* Task to complete *
The answer is the set of lines that include "outSize", copied from the data below.

* Data supplied *
Content starts
-- ==== Sys2Proof/Machine/Collective.lean ====
section
/-! DEFINITION. Collectives: REDUCE and GATHER packets, PASSAGE and DIRECT, compression and folds, all-gather, lost packets
and lost members (R247 to R265). -/

namespace Sys2Proof.Machine

/-! ### Groups, shards and segments (R247, R248, R250) -/

/-- The members of a collective: those of the group whose coordinates lie between LO and HI (R247). -/
def collMembers (g : Group) (lo hi : Coord) : List Nat :=
  ((slotsOf g).filter (fun s => (List.range 4).all (fun i =>
    decide (axis lo i ≤ axis s.2.coord i) && decide (axis s.2.coord i ≤ axis hi i)))).map (·.1)

/-- Collective size. -/
def collP (c : Coll) : Nat := c.members.length

/-- First tile of a shard (R248). -/
def shardLo (r : Region) (p j : Nat) : Nat := if p = 0 then 0 else j * tilesOf r / p

/-- The shard of a tile. -/
def shardOf (r : Region) (p t : Nat) : Nat := ((List.range p).filter (fun j => decide (shardLo r p j ≤ t))).getLast?.getD 0

/-- The tiles of a shard. -/
def shardTiles (r : Region) (p j : Nat) : List Nat :=
  (List.range (shardLo r p (j + 1) - shardLo r p j)).map (· + shardLo r p j)

/-- The next and the previous position of the ring (R252). -/
def nextPos (c : Coll) (p : Nat) : Nat := if c.dir then subMod p 1 (collP c) else (p + 1) % collP c
def prevPos (c : Coll) (p : Nat) : Nat := if c.dir then (p + 1) % collP c else subMod p 1 (collP c)

/-- The member at a position. -/
def memberAt (c : Coll) (p : Nat) : Nat := c.members.getD p 0

/-- Elements of a segment, and segments of a tile: a compressed tile is one segment (R250). -/
def segElems (r : Region) : Nat := if r.width = 0 then 512 else 256
def numSegs (r : Region) (compressed : Bool) : Nat := if compressed then 1 else 4096 / segElems r

/-- Does a collective send compressed tiles? -/
def compressed (w : W) (c : Coll) : Bool := c.isReduce && (getRgn w c.region).comp != 0

/-- The segments of a collective's tiles. -/
def segsOf (w : W) (c : Coll) (ts : List Nat) : List (Nat × Nat) :=
  ts.flatMap (fun t => (List.range (numSegs (getRgn w c.region) (compressed w c))).map (fun s => (t, s)))

/-- Address of a segment's integers. -/
def segAt (r : Region) (t s : Nat) : Nat := elemAt r 0 (4096 * t + s * segElems r)

/-- Bytes of an element of a gather destination. -/
def outSize (c : Coll) : Nat := match c.outFmt with | 1 => 4 | 2 => 2 | _ => 0

/-- Address of a segment as RADDR names it: in the ACCUM region, or in the gather destination. -/
def segRaddr (w : W) (c : Coll) (t s : Nat) : Nat :=
  let r := getRgn w c.region
  if outSize c = 0 then segAt r t s else (getRgn w c.dst).base + outSize c * (4096 * t + s * segElems r)

def collIs (c : CmdId) (x : Coll) : Bool := x.cmd == c
def findColl (w : W) (c : CmdId) : Option Coll := w.b.colls.find? (collIs c)
def modColl (c : CmdId) (f : Coll → Coll) (w : W) : W := { w with b.colls := mapIf (collIs c) f w.b.colls }

/-! ### Packets (R250) -/

/-- What a packet of a collective says beside its collective. -/
structure SegMsg where
  repeat_ : Bool := false
  flags : Nat := 0
  origin : Nat := 0
  tile : Nat
  seg : Nat
  state : Option Tile := none
  data : Bytes := []
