/-- The checks of PARTITION_SET, in order (R99). -/
def partitionCheck (w : W) (k : Cmd) : Check :=
  let p := arg k 0x10 1 % 16
  firstFail [deny (k.id.q != fabricQ && k.part != 0) 0, partCheck w ((claimedParts w).filter (fun x => x.1 != p)) p (partOfArgs k)]

/-- The SEs that have still to leave a partition or to join it (R100). -/
def leaving (w : W) (p : Nat) : List Nat :=
  (List.range 64).filter (fun e => (getSe w e).moveTo == some p || ((getPart w p).seMask.getLsbD e && (getSe w e).moveTo.isSome))

/-- PARTITION_SET completes once every moved SE has left and joined (R100). -/
def partitionGo (env : Env) (k : Cmd) (w : W) : W :=
  if (leaving w (arg k 0x10 1 % 16)).isEmpty then done env k.id .ok 0 [] w else w

/-- The partition that owns an SE in a table of definitions; 16 for none. -/
def ownerIn (t : Tbl Part) (e : Nat) : Nat := ((t.find? (fun p => p.2.seMask.getLsbD e)).map (·.1)).getD 16

/-- New definitions take effect: an SE that holds a chunk leaves, and joins its new partition, when the chunk ends (R100). -/
def applyParts (new : Tbl Part) (w : W) : W :=
  let from_ := fun (e : Nat) => ownerIn w.b.parts e
  let stays := fun (e : Nat) => from_ e != 16 && from_ e != ownerIn new e && (getSe w e).run.isSome
  let mask := fun (p : Nat) => (List.range 64).foldl (fun (m : Word) e =>
    if (if stays e then from_ e else ownerIn new e) = p then m ||| 1#64 <<< e else m) 0
  let w1 := (List.range 64).foldl (fun w e =>
    let to_ := if stays e then some (ownerIn new e) else none
    if (getSe w e).moveTo == to_ then w else modSe e (fun s => { s with moveTo := to_ }) w) w
  { w1 with b.parts := new.map (fun (p : Nat × Part) => (p.1, { p.2 with seMask := mask p.1 })) }

/-- The new definition of PARTITION_SET; moves that wait for a chunk go on waiting (R100). -/
def partitionStart (env : Env) (k : Cmd) (w : W) : W :=
  partitionGo env k (applyParts (tset (definedParts w) (arg k 0x10 1 % 16) (partOfArgs k)) w)

/-- Is the start of a PARTITION_SET held: an IMAGE_PATCH runs, and the two are carried out one at a time (R373)? -/
def setHolds (w : W) (c : CmdId) : Bool := ((findCmd w c).map (fun k => k.phase == .fetched)).getD false && w.b.patch.isSome

/-- PARTITION_SET. -/
def execPartitionSet (c : CmdId) (env : Env) (s : State) : Host.Outcome State Fault Refusal :=
  run (fun w =>
    if setHolds w c then w
    else cmdRow c (isOp 0x84) env (fun k w => checked env k (partitionCheck w k) (partitionStart env k) w) (partitionGo env) w) s

/-! ### Contexts (R101 to R107) -/

/-- The streams and jobs of a command that is aborted, beside its runs and its Watch: Sounding, Restripe, Relight, a group's
waits, fetches (R104). -/
def dropWork (env : Env) (k : Cmd) (w : W) : W :=
  let o : Outc := { status := .aborted }
  let w := (w.b.streams.filter (fun s => s.cmd == k.id)).foldl (fun w s => match s.kind with
    | .sound => failSound env s.region o w
    | .restripe => dropRestripe env s.region o w
    | .encode => w) w
  let w := w.b.grps.foldl (fun w g =>
    if (g.2.relight.map (·.cmd)) == some k.id then failRelight env g.1 o w
    else modGrp g.1 (fun x => { x with cmds := x.cmds.filter (fun c => c != k.id)
                                       waitSettle := x.waitSettle.filter (fun c => c.1 != k.id)
                                       adopting := if x.adopting == some k.id then none else x.adopting }) w) w
  let w := { w with b.rgns := w.b.rgns.map (fun r => (r.1, if r.2.sweepCmd == some k.id then { r.2 with sweepCmd := none } else r.2))
                    b.fetches := (w.b.fetches.filter (fun o => opOf k != 0x64 || o.why != .cmd k.id)).map (fun o =>
                      if o.why == .cmd k.id then { o with why := .back } else o)
                    b.patch := if (w.b.patch.map (·.cmd)) == some k.id then none else w.b.patch
                    b.colls := w.b.colls.filter (fun c => c.cmd != k.id) }
  assignEngines 8 w

/-- Does an SE hold a chunk of a context in its commit phase? -/
def committing (w : W) (x : Nat) : Bool :=
  w.b.eng.ses.any (fun e => ((runOf w e.2).map (fun r => r.ctx == x)).getD false)

/-- The commands of a context that were fetched from its queue pairs and have not completed. -/
def ctxCmds (w : W) (x : Nat) : List Cmd := w.b.cmds.filter (fun k => k.ctx == x && k.id.q != fabricQ)

/-- What teardown does beyond the disable point (R104): the Watch is abandoned, every command completes ABORTED; a KERNEL_RUN
does so when its commit phases under way have ended and its units are complete (R285). The write-back of a degraded read in
progress goes on. -/
def teardownActs (env : Env) (x : Nat) (w : W) : W :=
  let w := watchTeardown x (abortRuns (fun r => r.ctx == x) w)
  let w := (ctxCmds w x).foldl (fun w k => dropWork env k w) w
  let w := (w.b.eng.runs.filter (fun r => r.ctx == x)).foldl (fun w r => finishRun env r.cmd w) w
  let busy := fun (w : W) (k : Cmd) => w.b.eng.runs.any (fun r => r.cmd == k.id) || k.outc.isSome
  let w := (ctxCmds w x).foldl (fun w k => if busy w k then w else complete env true k.id (abortOutc w k) w) w
  let w := settleCmds env w
  collWaiting env (kickAll w)

/-- The queue-pair actions of a reset (R107, R127), which also clear FAULT_CAUSE (DESIGN CHOICE, log entry 98); FENCEs that
wait on the queue pair complete ABORTED (R107, R121). -/
def resetQp (q : Nat) (w : W) : W :=
  modQp q (fun k => { k with enable := false, state := .disabled, faultCause := 0, sqHead := 0, sqTail := 0, cqHead := 0
                             cqTail := 0, numBase := k.numBase + k.fetched, fetched := 0, done := 0, phase := true
                             half := [], notOk := [] }) (failFences q w)

/-- The reset actions of a context (R107). -/
def resetCtx (env : Env) (x : Nat) (w : W) : W :=
  let qs := (w.b.qps.filter (fun q => q.2.ctx == x)).map (·.1)
  let w := settleCmds env (qs.foldl (fun w q => resetQp q w) w)
  modCtx x (fun c => { c with fault := false, faultCause := 0, faultQp := 0, tdLate := false, resetAfter := false }) w

/-- CTX_CTL.ENABLE written 1 (R101, R102). -/
def enableCtx (x : Nat) (w : W) : W :=
  let ignored := writeIgnored (0x200000 + 64 * x) 1 w
  if x = 0 then ignored
  else match (getCtx w x).state with
    | .disabled => if (partOfCtx? w x).isSome then modCtx x (fun c => { c with state := .active, enable := true }) w else ignored
    | .frozen => modCtx x (fun c => { c with state := .retiring, enable := true }) w
    | _ => ignored

/-- CTX_CTL.ENABLE written 0 (R102, R104). -/
def disableCtx (env : Env) (x : Nat) (w : W) : W :=
  if x = 0 || !ctxRuns (getCtx w x) then writeIgnored (0x200000 + 64 * x) 0 w
  else teardownActs env x (disablePoint x false w)

/-- CTX_CTL.RESET written 1 (R102, R107). -/
def ctxReset (env : Env) (x : Nat) (w : W) : W :=
  if x != 0 && ctxRuns (getCtx w x) then teardownActs env x (disablePoint x true w)
  else if x != 0 && (getCtx w x).state == .frozen then resetCtx env x w
  else writeIgnored (0x200000 + 64 * x) 4 w

/-- CTX_ENABLE. -/
def execCtxEnable (x : Nat) (s : State) : Host.Outcome State Fault Refusal := 
  run (fun w => if x < 4096 && portsOpen w then enableCtx x w else w) s

/-- CTX_DISABLE. -/
def execCtxDisable (x : Nat) (env : Env) (s : State) : Host.Outcome State Fault Refusal :=
  run (fun w => if x < 4096 && portsOpen w then disableCtx env x w else w) s

/-- CTX_RESET. -/
def execCtxReset (x : Nat) (env : Env) (s : State) : Host.Outcome State Fault Refusal :=
  run (fun w => if x < 4096 && portsOpen w then ctxReset env x w else w) s

/-- TEARDOWN_DONE: what is left of R104 is done, the reads that outlive teardown are noted, and the context is FROZEN, or
DISABLED without regions, after `ns` ns (R102, R105, R107). It waits for a commit phase under way (R278), and for completions
that still wait. -/
def execTeardownDone (x : Nat) (ns : Nat) (env : Env) (s : State) : Host.Outcome State Fault Refusal :=
  run (fun w =>
    if (getCtx w x).state != .teardown then w
    else
      let w := teardownActs env x w
      if committing w x || !(ctxCmds w x).isEmpty then w
      else
        let late := w.b.slices.any (fun s => s.2.md.any (fun m => m.who == .late x))
        let owns := !(rgnsOfCtx w x).isEmpty
        let reset := (getCtx w x).resetAfter
        let w := modCtx x (fun c => { c with state := if owns then .frozen else .disabled, tdNs := sat 0xFFFFFFFF ns
                                             tdLate := c.tdLate || late }) w
        let w := logOther 3 0 0 x [0x200018 + 64 * x, sat 0xFFFFFFFF ns, x] w
        if reset then resetCtx env x w else w) s

/-! ### Queue pairs (R108, R127) -/

/-- Does a run of bytes lie wholly in one RING region of a context? -/
def inRing (w : W) (x a n : Nat) : Bool :=
  (rgnsOfCtx w x).any (fun r => r.2.kind == .ring && decide (r.2.base ≤ a) && decide (a + n ≤ r.2.base + rgnBytes r.2))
Content ends
* Answer box *
def outSize (c : Coll) : Nat := match c.outFmt with | 1 => 4 | 2 => 2 | _ => 0
  if outSize c = 0 then segAt r t s else (getRgn w c.dst).base + outSize c * (4096 * t + s * segElems r)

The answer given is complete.